PROBLEM REQUIREMENTS |
From the entries below, return only the lines starting at the one that contains "def execRegBackgrnd (a" and ending at the one that contains "ignored (R147). -/", exactly as they stand.

:::

-- ==== Sys2Proof/Tests/Slice0.lean ====
section
/-! SUPPORT. The model's own tests. Expected results are the spec's: the encodings of 30_encoding.md written out bit by
bit and the vectors V<n> of 95_test_vectors.md. The last part holds, for every statement with hypotheses, a state and
operands that meet them. -/

namespace Sys2Proof

namespace Tests

open Machine

/-! ## Helpers -/

/-- What a view shows of a next state. -/
def got {α : Type} (r : Host.Outcome State Fault Refusal) (f : State → α) : Option α :=
  match r with
  | .next s => some (f s)
  | .fault _ => none
  | .refused _ => none

/-- Lane P as 95_test_vectors.md writes it. -/
def laneP (s : State) : Bit × Nat × Nat × List Bit := (s.pwLastLevel, s.pwLastTransitionIndex, s.pwIndex, s.pwAcc)

/-- Lane M as 95_test_vectors.md writes it. -/
def laneM (s : State) : SyncState × Nat × Nat := (s.syncState, s.sfdAttempts, s.buf.length)

/-- A state with lane P given. -/
def withP (level : Bit) (last index : Nat) (acc : List Bit) : State :=
  { State.reset with pwLastLevel := level, pwLastTransitionIndex := last, pwIndex := index, pwAcc := acc }

/-- A state with lane M given: the buffer's first symbols, filled up with zeros to a length. -/
def withM (st : SyncState) (attempts : Nat) (lead : List Bit) (len : Nat) : State :=
  { State.reset with
      syncState := st, sfdAttempts := attempts, buf := lead ++ List.replicate (len - lead.length) false }

/-- A state with input words to present. -/
def withWords (ws : List (BitVec 6)) (s : State) : State := { s with inputs := ws }

/-- Bytes as bits, most significant first (R67). -/
def bitsOfBytes (bytes : List Nat) : List Bit := bytes.flatMap (bitsOf 8)

/-- The eleven header bytes `H` of V71, with the length byte given. -/
def header (len : Nat) : List Nat := [0xC0, 0xFF, 0xEE, 0x01, 0x02, 0x41, 0x03, len, 0x05, 0x25, 0x01]

/-- `H(L)` followed by `0x42`, as bytes (V81 to V88). -/
def headerBytes (len : Nat) : List Byte := (header len ++ [0x42]).map (BitVec.ofNat 8)

/-! ## Decoding: words written from the tables -/

/-- R90: bit 5 rst, bit 4 cancel, bit 3 mz_valid, bit 2 mz_sym, bit 1 pw_valid, bit 0 pw_sym. -/
theorem test_decode_input_words :
    decodeInputWord 0b100000#6 = [.rst] ∧ decodeInputWord 0b010000#6 = [.cancel] ∧
    decodeInputWord 0b001000#6 = [.mzSym false] ∧ decodeInputWord 0b001100#6 = [.mzSym true] ∧
    decodeInputWord 0b000010#6 = [.pwSym false] ∧ decodeInputWord 0b000011#6 = [.pwSym true] ∧
    decodeInputWord 0b000000#6 = [.idle] := by decide

/-- V102, V103, V105: priority, symbol bits without their valid bits, both lanes. -/
theorem test_decode_combined_words :
    decodeInputWord 0x30#6 = [.rst] ∧ decodeInputWord 0x23#6 = [.rst] ∧ decodeInputWord 0x13#6 = [.cancel] ∧
    decodeInputWord 0x01#6 = [.idle] ∧ decodeInputWord 0x04#6 = [.idle] ∧
    decodeInputWord 0x0B#6 = [.pwSym true, .mzSym false] ∧
    decodeInputWord 0x0F#6 = [.pwSym true, .mzSym true] := by decide
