-- ==== Sys2Proof/Machine/Port.lean ====
section
/-! DEFINITION. The meanings of the register-port rows: `RegRead` (R140) and `RegWrite` (R143) at each offset. -/
namespace Sys2Proof.Machine

/-- REG_BACKGRND (R140, R144). -/
def execRegBackgrnd (a : PortAccess) (s : State) : Result :=
  .next (servePort a s.reg.background (fun v => { s with reg := { s.reg with background := v } }) s)

/-- REG_WSYNC: reads 0; a write of any byte pulses `out.wsync` (R140, R146). -/
def execRegWsync (a : PortAccess) (s : State) : Result :=
  .next (servePort a 0 (fun _ => { s with out := { s.out with wsync := true } }) s)

/-- REG_MSTAT: reads the status byte (R141); a write is ignored (R147). -/
def execRegMstat (a : PortAccess) (s : State) : Result :=
  .next (servePort a (mstat s) (fun _ => s) s)

/-- REG_DPPH: reads 0 (R140, R148). -/
def execRegDpph (a : PortAccess) (s : State) : Result :=
  .next (servePort a 0 (fun v => { s with reg := { s.reg with dpph := v } }) s)

/-- REG_DPPL: reads 0 (R140, R148). -/
def execRegDppl (a : PortAccess) (s : State) : Result :=
  .next (servePort a 0 (fun v => { s with reg := { s.reg with dppl := v } }) s)

/-- REG_CHBASE: reads 0 (R140, R149). -/
def execRegChbase (a : PortAccess) (s : State) : Result :=
  .next (servePort a 0 (fun v => { s with reg := { s.reg with chbase := v } }) s)

/-- REG_OFFSET: reads 0; the byte is stored and has no effect (R21, R140, R150). -/
def execRegOffset (a : PortAccess) (s : State) : Result :=
  .next (servePort a 0 (fun v => { s with reg := { s.reg with offset := v } }) s)

/-- REG_CTRL: reads 0 whatever was written (R140, R151). -/
def execRegCtrl (a : PortAccess) (s : State) : Result :=
  .next (servePort a 0 (fun v => { s with reg := { s.reg with ctrl := decodeCtrl v } }) s)

/-- REG_PALETTE_C1, `reg.palette[p][0]` (R140, R145). -/
def execRegPaletteC1 (p : BitVec 3) (a : PortAccess) (s : State) : Result :=
  .next
    (servePort a (getPalette s.reg.palette p).c1
      (fun v => setPalette p { getPalette s.reg.palette p with c1 := v } s) s)

/-- REG_PALETTE_C2, `reg.palette[p][1]` (R140, R145). -/
def execRegPaletteC2 (p : BitVec 3) (a : PortAccess) (s : State) : Result :=
  .next
    (servePort a (getPalette s.reg.palette p).c2
      (fun v => setPalette p { getPalette s.reg.palette p with c2 := v } s) s)

/-- REG_PALETTE_C3, `reg.palette[p][2]` (R140, R145). -/
def execRegPaletteC3 (p : BitVec 3) (a : PortAccess) (s : State) : Result :=
  .next
    (servePort a (getPalette s.reg.palette p).c3
      (fun v => setPalette p { getPalette s.reg.palette p with c3 := v } s) s)

end Sys2Proof.Machine
end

:::

SOLUTION |
def execRegBackgrnd (a : PortAccess) (s : State) : Result :=
  .next (servePort a s.reg.background (fun v => { s with reg := { s.reg with background := v } }) s)

/-- REG_WSYNC: reads 0; a write of any byte pulses `out.wsync` (R140, R146). -/
def execRegWsync (a : PortAccess) (s : State) : Result :=
  .next (servePort a 0 (fun _ => { s with out := { s.out with wsync := true } }) s)

/-- REG_MSTAT: reads the status byte (R141); a write is ignored (R147). -/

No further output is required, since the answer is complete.